## Task goal:
Please set down exactly the lines of the listing below from the line containing "it back: every" through the line containing "def Obligations.DecodeOfEncodeIsInstr : Prop", both lines included, leaving out all other lines.

(Provided entries)

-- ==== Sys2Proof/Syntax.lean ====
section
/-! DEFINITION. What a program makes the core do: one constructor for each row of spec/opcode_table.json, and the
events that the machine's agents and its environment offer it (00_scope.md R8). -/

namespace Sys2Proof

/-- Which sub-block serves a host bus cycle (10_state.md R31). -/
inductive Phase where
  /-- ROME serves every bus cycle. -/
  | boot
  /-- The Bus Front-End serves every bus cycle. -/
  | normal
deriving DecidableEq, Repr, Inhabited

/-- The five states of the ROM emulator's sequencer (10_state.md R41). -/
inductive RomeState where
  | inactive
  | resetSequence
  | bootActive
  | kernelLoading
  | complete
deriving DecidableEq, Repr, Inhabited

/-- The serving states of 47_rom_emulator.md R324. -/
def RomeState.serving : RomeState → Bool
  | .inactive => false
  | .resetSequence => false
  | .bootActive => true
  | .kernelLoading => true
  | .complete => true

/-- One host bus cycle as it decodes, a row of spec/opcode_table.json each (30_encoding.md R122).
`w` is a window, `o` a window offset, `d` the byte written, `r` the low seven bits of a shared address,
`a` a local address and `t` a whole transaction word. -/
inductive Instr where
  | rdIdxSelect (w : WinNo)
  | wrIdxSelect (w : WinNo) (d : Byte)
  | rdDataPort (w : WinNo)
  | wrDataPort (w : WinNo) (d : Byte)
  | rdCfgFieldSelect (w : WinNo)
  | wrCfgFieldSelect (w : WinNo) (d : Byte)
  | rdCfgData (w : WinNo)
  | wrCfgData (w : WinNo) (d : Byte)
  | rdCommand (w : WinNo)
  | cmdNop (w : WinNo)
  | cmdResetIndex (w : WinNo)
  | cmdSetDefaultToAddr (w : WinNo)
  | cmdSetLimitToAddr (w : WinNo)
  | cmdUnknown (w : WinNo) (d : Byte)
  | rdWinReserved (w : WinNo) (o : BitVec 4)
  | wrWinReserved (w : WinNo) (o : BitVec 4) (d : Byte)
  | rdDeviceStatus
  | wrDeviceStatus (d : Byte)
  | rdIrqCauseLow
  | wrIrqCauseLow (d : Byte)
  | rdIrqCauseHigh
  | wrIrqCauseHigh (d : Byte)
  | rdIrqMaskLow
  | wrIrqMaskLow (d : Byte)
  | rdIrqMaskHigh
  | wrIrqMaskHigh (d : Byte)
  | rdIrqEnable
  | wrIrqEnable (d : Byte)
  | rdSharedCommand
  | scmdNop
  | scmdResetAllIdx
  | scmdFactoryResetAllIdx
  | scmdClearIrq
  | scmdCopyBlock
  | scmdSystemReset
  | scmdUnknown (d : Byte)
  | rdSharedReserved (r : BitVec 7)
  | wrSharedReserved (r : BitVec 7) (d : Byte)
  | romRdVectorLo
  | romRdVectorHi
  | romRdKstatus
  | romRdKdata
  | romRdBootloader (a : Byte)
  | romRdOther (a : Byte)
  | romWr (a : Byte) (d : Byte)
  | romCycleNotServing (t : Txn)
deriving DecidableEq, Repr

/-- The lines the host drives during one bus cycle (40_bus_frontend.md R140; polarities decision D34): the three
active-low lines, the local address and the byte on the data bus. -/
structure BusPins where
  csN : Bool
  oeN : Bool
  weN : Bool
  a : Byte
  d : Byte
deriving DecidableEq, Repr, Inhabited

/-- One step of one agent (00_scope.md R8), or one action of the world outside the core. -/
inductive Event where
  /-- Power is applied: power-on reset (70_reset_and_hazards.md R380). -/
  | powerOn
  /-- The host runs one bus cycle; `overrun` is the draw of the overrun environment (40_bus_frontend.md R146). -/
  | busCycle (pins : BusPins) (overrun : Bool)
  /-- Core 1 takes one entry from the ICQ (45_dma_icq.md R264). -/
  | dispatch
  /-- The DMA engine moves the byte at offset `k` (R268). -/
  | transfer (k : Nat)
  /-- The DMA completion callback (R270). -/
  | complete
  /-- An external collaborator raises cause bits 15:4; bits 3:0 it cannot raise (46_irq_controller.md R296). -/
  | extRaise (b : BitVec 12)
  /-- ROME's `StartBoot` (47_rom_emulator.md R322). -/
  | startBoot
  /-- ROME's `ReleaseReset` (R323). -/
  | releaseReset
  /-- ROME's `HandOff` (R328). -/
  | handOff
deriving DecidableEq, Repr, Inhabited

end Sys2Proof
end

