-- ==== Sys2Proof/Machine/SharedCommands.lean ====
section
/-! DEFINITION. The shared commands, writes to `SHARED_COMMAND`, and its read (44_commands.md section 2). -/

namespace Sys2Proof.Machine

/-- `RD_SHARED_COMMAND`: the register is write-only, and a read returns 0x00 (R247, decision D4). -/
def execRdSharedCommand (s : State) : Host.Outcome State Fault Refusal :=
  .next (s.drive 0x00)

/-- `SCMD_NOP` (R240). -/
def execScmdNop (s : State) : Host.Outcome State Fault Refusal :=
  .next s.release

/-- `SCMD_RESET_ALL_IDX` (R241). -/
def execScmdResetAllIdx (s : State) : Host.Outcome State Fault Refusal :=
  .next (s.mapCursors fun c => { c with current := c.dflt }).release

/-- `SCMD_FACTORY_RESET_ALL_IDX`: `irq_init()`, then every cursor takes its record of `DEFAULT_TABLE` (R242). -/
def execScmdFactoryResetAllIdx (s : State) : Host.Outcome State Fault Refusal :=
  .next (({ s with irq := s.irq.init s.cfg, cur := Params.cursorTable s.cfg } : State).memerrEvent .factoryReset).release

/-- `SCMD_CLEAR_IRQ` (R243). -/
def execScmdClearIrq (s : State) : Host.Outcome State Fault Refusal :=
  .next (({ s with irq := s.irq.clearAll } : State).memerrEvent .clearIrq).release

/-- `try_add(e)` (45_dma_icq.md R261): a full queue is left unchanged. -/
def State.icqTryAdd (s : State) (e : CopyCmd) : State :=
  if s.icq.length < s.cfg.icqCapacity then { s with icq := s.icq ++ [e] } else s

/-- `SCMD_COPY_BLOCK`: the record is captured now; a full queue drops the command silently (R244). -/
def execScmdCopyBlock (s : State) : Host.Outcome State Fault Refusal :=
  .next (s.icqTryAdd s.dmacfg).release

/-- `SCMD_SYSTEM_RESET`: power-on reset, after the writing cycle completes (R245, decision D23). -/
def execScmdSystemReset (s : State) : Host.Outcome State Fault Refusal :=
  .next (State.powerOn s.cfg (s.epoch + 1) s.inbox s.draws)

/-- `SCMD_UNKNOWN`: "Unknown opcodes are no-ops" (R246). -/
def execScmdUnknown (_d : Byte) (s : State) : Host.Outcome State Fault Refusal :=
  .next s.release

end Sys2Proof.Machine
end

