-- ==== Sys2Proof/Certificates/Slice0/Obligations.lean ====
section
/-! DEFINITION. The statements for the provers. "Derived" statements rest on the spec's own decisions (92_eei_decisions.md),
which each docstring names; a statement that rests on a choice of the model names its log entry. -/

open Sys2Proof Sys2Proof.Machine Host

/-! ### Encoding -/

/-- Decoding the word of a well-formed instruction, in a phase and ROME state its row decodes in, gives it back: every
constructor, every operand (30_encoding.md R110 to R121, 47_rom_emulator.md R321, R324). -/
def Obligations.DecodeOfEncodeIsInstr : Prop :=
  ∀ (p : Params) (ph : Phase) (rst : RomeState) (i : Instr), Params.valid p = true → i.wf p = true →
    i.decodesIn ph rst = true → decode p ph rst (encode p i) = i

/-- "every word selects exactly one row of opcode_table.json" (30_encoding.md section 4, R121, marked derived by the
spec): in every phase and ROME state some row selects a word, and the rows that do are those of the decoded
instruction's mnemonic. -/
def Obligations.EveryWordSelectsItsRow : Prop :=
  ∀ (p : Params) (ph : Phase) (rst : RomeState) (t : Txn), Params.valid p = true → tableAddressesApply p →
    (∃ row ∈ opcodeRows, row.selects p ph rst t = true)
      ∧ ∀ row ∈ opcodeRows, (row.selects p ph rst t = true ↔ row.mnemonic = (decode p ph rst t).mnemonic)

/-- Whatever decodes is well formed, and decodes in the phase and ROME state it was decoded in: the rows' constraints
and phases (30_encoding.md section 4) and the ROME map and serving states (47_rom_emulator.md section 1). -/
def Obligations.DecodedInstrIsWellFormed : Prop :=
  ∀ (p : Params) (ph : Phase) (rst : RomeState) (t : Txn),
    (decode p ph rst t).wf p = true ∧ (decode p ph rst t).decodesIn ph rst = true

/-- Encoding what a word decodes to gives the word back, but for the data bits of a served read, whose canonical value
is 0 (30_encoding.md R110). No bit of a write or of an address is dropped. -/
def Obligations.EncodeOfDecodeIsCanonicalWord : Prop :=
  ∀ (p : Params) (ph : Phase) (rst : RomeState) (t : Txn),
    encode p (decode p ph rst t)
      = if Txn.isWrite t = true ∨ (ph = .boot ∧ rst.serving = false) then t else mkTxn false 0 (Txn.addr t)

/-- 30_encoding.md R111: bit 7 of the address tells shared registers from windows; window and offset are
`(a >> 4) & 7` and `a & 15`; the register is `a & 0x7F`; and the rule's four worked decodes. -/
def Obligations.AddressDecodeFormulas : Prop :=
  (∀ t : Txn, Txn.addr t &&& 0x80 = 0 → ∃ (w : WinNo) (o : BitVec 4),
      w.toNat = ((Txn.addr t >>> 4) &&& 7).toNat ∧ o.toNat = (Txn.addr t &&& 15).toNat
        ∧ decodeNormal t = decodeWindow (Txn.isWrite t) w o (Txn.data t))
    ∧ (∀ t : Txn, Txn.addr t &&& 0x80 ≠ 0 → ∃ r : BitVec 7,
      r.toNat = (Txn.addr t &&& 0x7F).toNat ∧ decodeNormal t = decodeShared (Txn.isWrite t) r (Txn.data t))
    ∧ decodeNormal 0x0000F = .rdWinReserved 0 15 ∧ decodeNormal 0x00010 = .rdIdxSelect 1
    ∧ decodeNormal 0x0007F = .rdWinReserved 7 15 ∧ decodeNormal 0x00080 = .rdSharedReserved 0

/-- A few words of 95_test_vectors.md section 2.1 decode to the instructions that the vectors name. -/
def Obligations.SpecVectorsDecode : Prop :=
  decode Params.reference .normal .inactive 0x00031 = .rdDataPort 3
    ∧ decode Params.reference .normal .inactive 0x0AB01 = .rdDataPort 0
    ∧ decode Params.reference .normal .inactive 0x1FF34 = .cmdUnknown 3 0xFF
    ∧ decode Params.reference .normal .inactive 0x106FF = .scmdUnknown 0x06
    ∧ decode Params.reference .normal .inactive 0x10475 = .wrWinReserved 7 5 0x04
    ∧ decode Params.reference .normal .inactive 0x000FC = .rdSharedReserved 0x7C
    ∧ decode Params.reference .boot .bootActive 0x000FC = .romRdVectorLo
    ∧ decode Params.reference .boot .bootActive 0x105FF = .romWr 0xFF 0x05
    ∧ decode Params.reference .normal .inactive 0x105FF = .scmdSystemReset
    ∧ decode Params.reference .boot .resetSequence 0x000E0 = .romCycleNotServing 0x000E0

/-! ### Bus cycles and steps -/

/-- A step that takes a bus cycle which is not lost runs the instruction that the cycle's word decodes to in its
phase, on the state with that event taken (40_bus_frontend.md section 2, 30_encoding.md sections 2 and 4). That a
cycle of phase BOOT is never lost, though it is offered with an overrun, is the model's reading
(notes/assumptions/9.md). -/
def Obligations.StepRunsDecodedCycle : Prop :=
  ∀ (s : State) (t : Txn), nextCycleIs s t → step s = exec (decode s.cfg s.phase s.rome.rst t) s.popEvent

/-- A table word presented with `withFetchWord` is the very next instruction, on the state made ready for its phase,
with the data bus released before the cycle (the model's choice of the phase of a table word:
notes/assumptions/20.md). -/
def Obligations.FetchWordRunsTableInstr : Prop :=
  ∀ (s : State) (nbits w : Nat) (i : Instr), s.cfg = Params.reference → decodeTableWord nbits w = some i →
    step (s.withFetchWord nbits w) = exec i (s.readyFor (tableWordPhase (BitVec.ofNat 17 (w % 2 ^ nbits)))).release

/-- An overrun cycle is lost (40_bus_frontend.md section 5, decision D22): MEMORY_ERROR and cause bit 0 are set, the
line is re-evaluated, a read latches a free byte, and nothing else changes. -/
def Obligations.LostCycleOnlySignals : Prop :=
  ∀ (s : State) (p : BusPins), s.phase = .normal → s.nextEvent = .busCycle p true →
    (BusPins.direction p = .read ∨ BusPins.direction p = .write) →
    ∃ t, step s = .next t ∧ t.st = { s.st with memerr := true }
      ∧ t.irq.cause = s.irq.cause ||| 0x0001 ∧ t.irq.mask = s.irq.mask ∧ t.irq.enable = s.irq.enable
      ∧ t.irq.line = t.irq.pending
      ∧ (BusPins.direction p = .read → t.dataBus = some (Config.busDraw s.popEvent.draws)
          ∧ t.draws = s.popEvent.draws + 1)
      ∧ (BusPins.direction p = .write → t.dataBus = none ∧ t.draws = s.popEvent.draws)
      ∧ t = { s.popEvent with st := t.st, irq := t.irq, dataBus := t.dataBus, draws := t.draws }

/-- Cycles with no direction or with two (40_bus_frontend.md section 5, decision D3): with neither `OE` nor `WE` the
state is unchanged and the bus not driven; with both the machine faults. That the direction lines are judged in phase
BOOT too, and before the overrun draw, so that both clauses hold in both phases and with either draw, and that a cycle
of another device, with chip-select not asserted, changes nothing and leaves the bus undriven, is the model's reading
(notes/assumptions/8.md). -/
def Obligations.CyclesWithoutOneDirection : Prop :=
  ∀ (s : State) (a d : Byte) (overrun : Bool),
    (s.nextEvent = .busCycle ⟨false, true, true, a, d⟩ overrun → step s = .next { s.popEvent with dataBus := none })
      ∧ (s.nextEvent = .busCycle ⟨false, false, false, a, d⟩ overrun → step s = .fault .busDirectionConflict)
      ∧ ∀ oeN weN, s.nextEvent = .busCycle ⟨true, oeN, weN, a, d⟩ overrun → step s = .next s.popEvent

(End Provided entries)

## Response to this task:
/-- Decoding the word of a well-formed instruction, in a phase and ROME state its row decodes in, gives it back: every
constructor, every operand (30_encoding.md R110 to R121, 47_rom_emulator.md R321, R324). -/
def Obligations.DecodeOfEncodeIsInstr : Prop :=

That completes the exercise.